Moms

Old computers find new homes with needy students in Arlington district

ARLINGTON -- You won't find them in slick advertisements that trumpet the dazzling speed and versatility of the latest personal computers.

But these old machines, worn out by a million fingertips during their service to the school district, are finding new life in the homes of students whose families can't afford to buy a computer.

For the past five years, like Santa's elves in their workshop, staffers in the district's technology support department have been refurbishing computers that previously would have been shuttled away to a public auction.

About 300 computers a year are donated to selected families to help fill what officials consider a critical educational gap. They believe students who don't have adequate after-school access to a computer often have trouble keeping up with their classmates.

Most of the renewed products of the Computers for Kids program are about eight years old, which is the district's target age for replacing its front-line processors. But they still pack enough firepower for word processing, Internet research and most other basic educational duties, said technology support director Ed Cannady.

"They're decent computers," he said. "We try to do as many as we can. We've had good responses from the schools."

His computers are always in demand. When he gets a batch ready, he notifies school principals via the district's in-house website, and the campuses find homes for them.

Smiles all around

It's a mission that earns smiles not only from families but also from school employees like Robyn Anaya, a social worker at the Newcomer Center at Workman Junior High School who helps immigrant students transition into an English-speaking culture.

The center has put her in charge of getting as many free computers as she can and then pairing them with the disadvantaged students who would best benefit from them.

"So many of the students who come here are at risk, and many of them wouldn't have a chance -- at least in the near future -- to get a computer and Internet access for homework, for keyboarding and doing papers," Anaya said.

One of the best parts: explaining to the grateful recipients that the computer is not a loaner.

"They say, 'When do we need to return it?' and I say, 'No, no, it's yours to keep,'" she said.

While the computers are provided free by the district, acquiring Internet service is left to the families, Anaya said.

'Family learning center'

Cannady said the old machines aren't given additional memory and speed because they don't need to compete with their high-powered successors. But each gets its chassis cleaned, battery replaced and hard drive reformatted.

The technicians install Open Office and other software provided free to school districts.

"We don't want to spend any money on them, really," Cannady said. "They're salvage machines. If we have one that's giving us trouble, we go right on to the next one."

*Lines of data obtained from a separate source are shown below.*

-- ==== Sys2Proof/Machine/Engines.lean ====
section
/-! DEFINITION. Engine operations at work: copies, seals, mapped regions, gathers, collectives, freezes, and the raise of
a completion object (R116 to R150, R287 to R293). -/

namespace Sys2Proof.Machine

/-! ### Operations -/

/-- An operation by its number. -/
def State.op? (s : State) (id : Nat) : Option EngOp := s.ops.find? fun o => o.id == id

/-- Accesses of an operation at other modules are under way. -/
def State.opFar (s : State) (id : Nat) : Bool := s.remotes.any fun r => r.who == .op id

/-- Accesses at other modules of the waiters `mine` are withdrawn; a hold that one may have there ends (R272). -/
def State.withdrawFar (s : State) (mine : Waiter → Bool) : State :=
  let rs := s.remotes.filter fun r => mine r.who
  let rs := rs.filter fun r => !r.write
  let ends := rs.map fun r => LinkOut.request r.peer r.tag r.pa 0 (.endHold [])
  let s : State := { s with remotes := s.remotes.filter fun r => !mine r.who }
  (rs.zip ends).foldl (fun s x => s.sendLinks (s.waiterCtx x.1.who) [x.2]) s

/-- Whether a pre-emption holds an operation back (R124, R129, R378): until its quay's engines stand at their stop the chunk
an operation has begun at another module goes on, as do the steps of a sequence, and `seq.attn` to the end of its tile. -/
def State.opHalted (s : State) (o : EngOp) : Bool :=
  !o.ended && (s.engStopped o.quay || s.vaultComing o.ctx ||
    match o.kind with
    | .seqGemm => s.pairHalted o.quay
    | .seqAttn => s.pairHalted o.quay && o.phase == 0
    | _ => s.engHalted o.quay && o.parent.isNone && !s.opFar o.id)

/-- Writes an operation must observe (R118): the earlier stores of its thread are not yet performed. -/
def State.storesPending (s : State) (o : EngOp) : Bool :=
  match o.slot with
  | none => false
  | some sl =>
    (s.thread o.quay sl).released.any fun r =>
      decide (r.id < o.id) &&
        match r.kind with
        | .pgAck _ _ | .barArrive _ | .launch => false
        | _ => true

/-- An operation may take a step now, whatever stores of its thread are still to come. -/
def State.opAwake (s : State) (o : EngOp) : Bool := !o.finished && !o.waiting && !s.opHalted o

/-- An operation may take a step now (R118). -/
def State.opRuns (s : State) (o : EngOp) : Bool := s.opAwake o && !s.storesPending o

/-- An operation keeps its references on the buffers that it may still read, where `left` are the vault ranges it has yet to
read; the others go (R145). -/
def State.keepRefs (s : State) (id : Nat) (left : List (Nat × Nat × Nat)) : State :=
  match s.op? id with
  | none => s
  | some o =>
    let kept := fun (k : Nat) => s.regions.any fun r => r.key == k &&
      left.any fun y => y.1 == r.quay && overlaps y.2.1 y.2.2 (r.vpg * 4096) ((r.npg + 1) * 4096)
    ((o.refsAt.filter fun k => !kept k).foldl (fun s k => s.modRegion k fun r => { r with refs := r.refs - 1 }) s).modOp id fun o =>
      { o with refsAt := o.refsAt.filter kept }

/-- The references an operation holds go (R145). -/
def State.dropRefs (s : State) (id : Nat) : State := s.keepRefs id []

/-- An operation ends its work with a status (R122): the references it holds go (R145). -/
def State.endOp (s : State) (id st : Nat) : State :=
  (s.dropRefs id).modOp id fun o => { o with finished := true, status := if st = 0 then o.status else st }

/-- Poisoned data was read: status 1, and the operation goes on (R122). -/
def State.markPoison (s : State) (id : Nat) : State := s.modOp id fun o => { o with status := if o.status = 0 then 1 else o.status }

/-- The status a refusal of the home gives (R122). -/
def causeStatus (c : BitVec 8) : Nat :=
  if c = cFmt then 2 else if c = cFrozen then 3 else if c = cPart then 4 else 7

/-! ### Global lines (R119, R87) -/

/-- Outcome of asking for something on behalf of an operation. -/
inductive Asked (α : Type) where
  | ok (v : α) (s : State)
  | wait (s : State)
  | fail (status : Nat) (s : State)

/-- Go on with what was asked. -/
def Asked.andThen (a : Asked α) (k : α → State → Asked β) : Asked β :=
  match a with
  | .ok v s => k v s
  | .wait s => .wait s
  | .fail st s => .fail st s

/-- Translate for an operation (R108): a miss walks and the operation waits at its chunk. -/
def State.opXlate (s : State) (o : EngOp) (q c va : Nat) (write : Bool) (refused : Option (BitVec 8)) : Asked Xlate :=
  let s := s.payBy c
  let walk (s : State) : Asked Xlate :=
    .wait ((s.addMiss c { who := .op o.id, quay := q, kind := if write then .engWrite else .engRead, va := va,
                          refused := refused }).modOp o.id fun o => { o with waiting := true })
  if va ≥ 2 ^ 56 then .fail 5 s
  else
    match refused with
    | some _ => walk (s.dropTlb q c va)
    | none =>
      match s.tlbHit q c va write with
      | some e =>
        let s := s.touch e
        match (if write then s.sawWrite q c e va else .done s) with
        | .done s => .ok (e.xlate va) s
        | .wait s => .wait s
        | .fault => .wait s
      | none => walk s

/-- Go on with what was read of a line on behalf of an operation; a stale one is walked again (R104). -/
def LineSays.asked (r : LineSays) (o : EngOp) (q c va : Nat) (write : Bool) : Asked (List Byte × LineMeta) :=
  match r with
  | .ok bs md s => .ok (bs, md) s
  | .wait s => .wait s
  | .refused k s => .fail (causeStatus k) s
  | .stale g s => (s.opXlate o q c va write (some g)).andThen fun _ s => .wait s

/-- Drop the answers an operation has used. -/
def State.dropRemotes (s : State) (o : EngOp) : State := s.dropFar (.op o.id)

/-- Bytes of one global line for an operation, through the copy engine read buffer of quay `q` (R87, R119). -/
def State.opRead (s : State) (o : EngOp) (q c va n pos : Nat) : Asked Piece :=
  (s.opXlate o q c va false none).andThen fun x s =>
    ((s.readLine (.op o.id) (copyHolder q) q c x n).asked o q c va false).andThen fun r s =>
      .ok { pos := pos, bytes := r.1, md := r.2 } s

/-- A global line that an operation may write: all its tokens in the buffer of quay `q` (R85, R87, R119), held by nobody
(R272), or a line of another module. -/
def State.opLine (s : State) (o : EngOp) (q c va : Nat) : Asked Xlate :=
  (s.opXlate o q c va true none).andThen fun x s =>
    let line := x.pa / 128
    let h := copyHolder q
    match s.paKind x.pa with
    | .control _ _ | .none => .fail 7 s
    | .remote _ => .ok x s
    | _ =>
      match s.answerOf h line (.op o.id) true with
      | some a =>
        let s := s.clearAnswer a
        if a.stale then s.opXlate o q c va true (some a.gen) else .fail (causeStatus a.cause) s
      | none =>
        if s.writable h line then if s.heldAny (.glob x.pa) then .wait (s.waitHeld (.op o.id) (.glob x.pa)) else .ok x s
        else
          .wait (s.request { holder := h, line := line, write := true, gen := x.gen, ctx := c, quay := q, who := [.op o.id] })

/-- Send a write of an operation to another module's home (R450); nothing to do for a line of this module. -/
def State.opSend (s : State) (o : EngOp) (q c va : Nat) (x : Xlate) (bs : List Byte) (poison : Bool) : Asked Unit :=
  match s.paKind x.pa with
  | .remote mod =>
    ((s.askFar (.op o.id) mod x.pa bs.length x.gen true none (.store bs poison)).asked o q c va true).andThen fun _ s => .ok () s
  | _ => .ok () s

/-- Write bytes of a line of this module that `opLine` gave (R85, R502). -/
def State.opWrite (s : State) (q : Nat) (x : Xlate) (bs : List Byte) (poison : Bool) : State :=
  match s.paKind x.pa with
  | .remote _ => s
  | _ => s.cacheWrite (copyHolder q) x.pa bs poison

/-- Cut a range into parts that do not cross a boundary of `unit`: position and length of each. -/
def cutAt (unit a pos : Nat) : Nat → Nat → List (Nat × Nat)
  | _, 0 => []
  | 0, _ => []
  | len, fuel + 1 =>
    let n := min len (unit - a % unit)
    (pos, n) :: cutAt unit (a + n) (pos + n) (len - n) fuel

/-- Ask for each part of a list; the requests of all parts go out together. -/
def askEach (f : State → β → Asked α) : List β → State → Asked (List α)
  | [], s => .ok [] s
  | p :: ps, s =>
    match f s p with
    | .ok v s => (askEach f ps s).andThen fun vs s => .ok (v :: vs) s
    | .fail st s => .fail st s
    | .wait s =>
      match askEach f ps s with
      | .ok _ s | .wait s => .wait s
      | .fail st s => .fail st s

/-! ### Vault ranges for operations -/

/-- Fill what an engine read of a vault range needs (R141): a miss is an engine read of the operation. -/
def State.opFill (s : State) (o : EngOp) (q off n : Nat) : Asked Unit :=
  match s.lineToFill q off n with
  | none => .ok () s
  | some (l, r) =>
    let va := r.vaOf (lineOff l)
    (s.opXlate o q r.ctx va false none).andThen fun x s =>
      match s.answerOf (copyHolder q) (x.pa / 128) (.op o.id) false with
      | some a => .fail (causeStatus a.cause) (s.clearAnswer a)
      | none => .wait (s.askFill q l (.op o.id))

/-- Read part of a vault line (R134, R141). -/
def State.opVault (s : State) (o : EngOp) (q off n pos : Nat) : Asked Piece :=
  (s.opFill o q off n).andThen fun _ s =>
    let l := s.vmeta (vline q off)
    .ok { pos := pos, bytes := s.vread q off n, md := ⟨l.lam, l.tag, l.poison⟩ } s

/-- Whether an operation holds a reference on a buffer of a range (R146). -/
def State.holdsRef (s : State) (o : EngOp) (q off n : Nat) : Bool :=
  (s.regionsOver q off n).any fun r => o.refsAt.contains r.key

/-- Whether anyone holds a 16-byte unit of a vault range (R272). -/
def State.heldRange (s : State) (q off n : Nat) : Bool :=
  (List.range ((off % 16 + n + 15) / 16)).any fun k => s.heldAny (.vault q (off / 16 * 16 + 16 * k))

/-- An operation notes the first unit of a vault range that is held (R273). -/
def State.noteHeld (s : State) (o : EngOp) (q off n : Nat) : State :=
  match (List.range ((off % 16 + n + 15) / 16)).find? fun k => s.heldAny (.vault q (off / 16 * 16 + 16 * k)) with
  | some k => s.waitHeld (.op o.id) (.vault q (off / 16 * 16 + 16 * k))
  | none => s

/-- Whether an engine write of part of a vault line may be made (R144, R146, R142). -/
def State.opBank (s : State) (o : EngOp) (q off n : Nat) : Asked Unit :=
  match s.bankWrite q off n false (s.holdsRef o q off n) (s.heldRange q off n) with
  | .go => .ok () s
  | .wait => .wait (s.noteHeld o q off n)
  | .refuse _ => .fail 6 s
  | .fill _ _ =>
    match s.opFill o q off n with
    | .ok _ s => .wait s
    | a => a

/-- Bytes of the pieces, in order. -/
def piecesBytes (ps : List Piece) : List Byte := ps.flatMap (·.bytes)

/-- Whether any byte of a part came from poisoned data. -/
def poisonedPart (ps : List Piece) (pos n : Nat) : Bool :=
  ps.any fun p => p.md.poison && overlaps pos n p.pos p.bytes.length

/-- Write part of a vault line from pieces read (R134, R119): a whole line from one source line keeps its metadata. -/
def State.vaultPart (s : State) (q off : Nat) (ps : List Piece) (all : List Byte) (p : Nat × Nat) : State :=
  let bs := (all.drop p.1).take p.2
  let poison := poisonedPart ps p.1 p.2
  if p.2 = 128 then
    match ps.find? fun x => x.pos == p.1 && x.bytes.length == 128 with
    | some x => s.vstoreLine q off bs x.md.lam x.md.tag poison
    | none => s.vstoreLine q off bs 0 0 poison
  else s.vstore q off bs poison

/-! ### Copies (R123 to R125, R287) -/

/-- The chunk a copy is at (R124): its length from position `o.next`. -/
def chunkLen (o : EngOp) (dst : Nat) : Nat := min (dLen o.desc - o.next) (4096 - (dst + o.next) % 4096)

/-- Source of a copy read for a chunk. -/
def State.readChunk (s : State) (o : EngOp) (n : Nat) : Asked (List Piece) :=
  let fromVault : Bool := match o.kind with
    | .cpV2g | .cpV2v => true
    | .cpMc => (dXtra o.desc).getLsbD 0
    | _ => false
  if fromVault then
    match s.vaultOperand (dSrc o.desc) o.quay o.ctx (dLen o.desc) with
    | .ok q off =>
      askEach (fun s p => s.opVault o q (off + o.next + p.1) p.2 p.1) (cutAt 128 (off + o.next) 0 n 40) s
    | .refused => .fail 4 s
    | _ => .fail 8 s
  else
    let va := (dSrc o.desc).toNat + o.next
    askEach (fun s p => s.opRead o o.quay o.ctx (va + p.1) p.2 p.1) (cutAt 128 va 0 n 40) s

/-- Destination vaults of a copy: quays and offset, or a status (R125, R285). -/
def State.copyVaults (s : State) (o : EngOp) : Except Nat (List Nat × Nat) :=
  let off := ((dDst o.desc).extractLsb' 0 24).toNat
  match o.kind with
  | .cpMc =>
    let qs := mcQuays o.quay o.desc
    if (dDst o.desc).extractLsb' 29 3 ≠ 0 then .error 8
    else if qs.all (s.holdsQuay o.ctx) = false then .error 4
    else if off + dLen o.desc > vaultEnd then .error 8
    else .ok (qs, off)
  | _ =>
    match s.vaultOperand (dDst o.desc) o.quay o.ctx (dLen o.desc) with
    | .ok q off => .ok ([q], off)
    | .refused => .error 4
    | _ => .error 8

/-- Lines that a quay's buffer holds for an operation go back to their homes, at its context's cost (R87, R132). -/
def State.returnLines (s : State) (o : EngOp) : State :=
  ((s.copies.filter fun c => c.holder == copyHolder o.quay).map (·.line)).foldl (fun s l => s.putBack (copyHolder o.quay) l)
    (s.payBy o.ctx)

/-- The quay whose vault an operation reads, or the one whose copy engine does. -/
def State.sourceQuay (s : State) (o : EngOp) : Nat :=
  let vault : Bool := match o.kind with
    | .cpV2g | .cpV2v | .gath => true
    | .cpMc => (dXtra o.desc).getLsbD 0
    | _ => false
  match s.vaultOperand (dSrc o.desc) o.quay o.ctx 0 with
  | .ok q _ => if vault then q else o.quay
  | _ => o.quay

/-- Charge a chunk for its way to the quays it goes to (R125, R132, R435): it crosses each die boundary once, to the first of
them, and fans out from there on their die. -/
def State.chargeChunk (s : State) (o : EngOp) (dests : List Nat) (n : Nat) : State :=
  match dests with
  | [] => s
  | q :: rest => rest.foldl (fun s d => s.chargeMove o.ctx q d n) (s.chargeMove o.ctx (s.sourceQuay o) q n)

Cannady said he refurbished the first computer in September 2005, when a change in the state education code began allowing school districts to give old computers to students who don't have access to one at home. The code requires that preference be given to educationally disadvantaged students.

Previously, computers that were bought with tax money had to be sold at public auction when they were retired, Cannady said.

School board President Gloria Pena said she hopes that the gift computers are not only improving education for those students but also getting their parents involved. She said that in her travels around the state she has seen a couple of school districts in the program actively promoting the idea of parents sharing in the donated technology.

"It helps them learn so that they in turn can teach their children," she said. "It becomes a family learning center."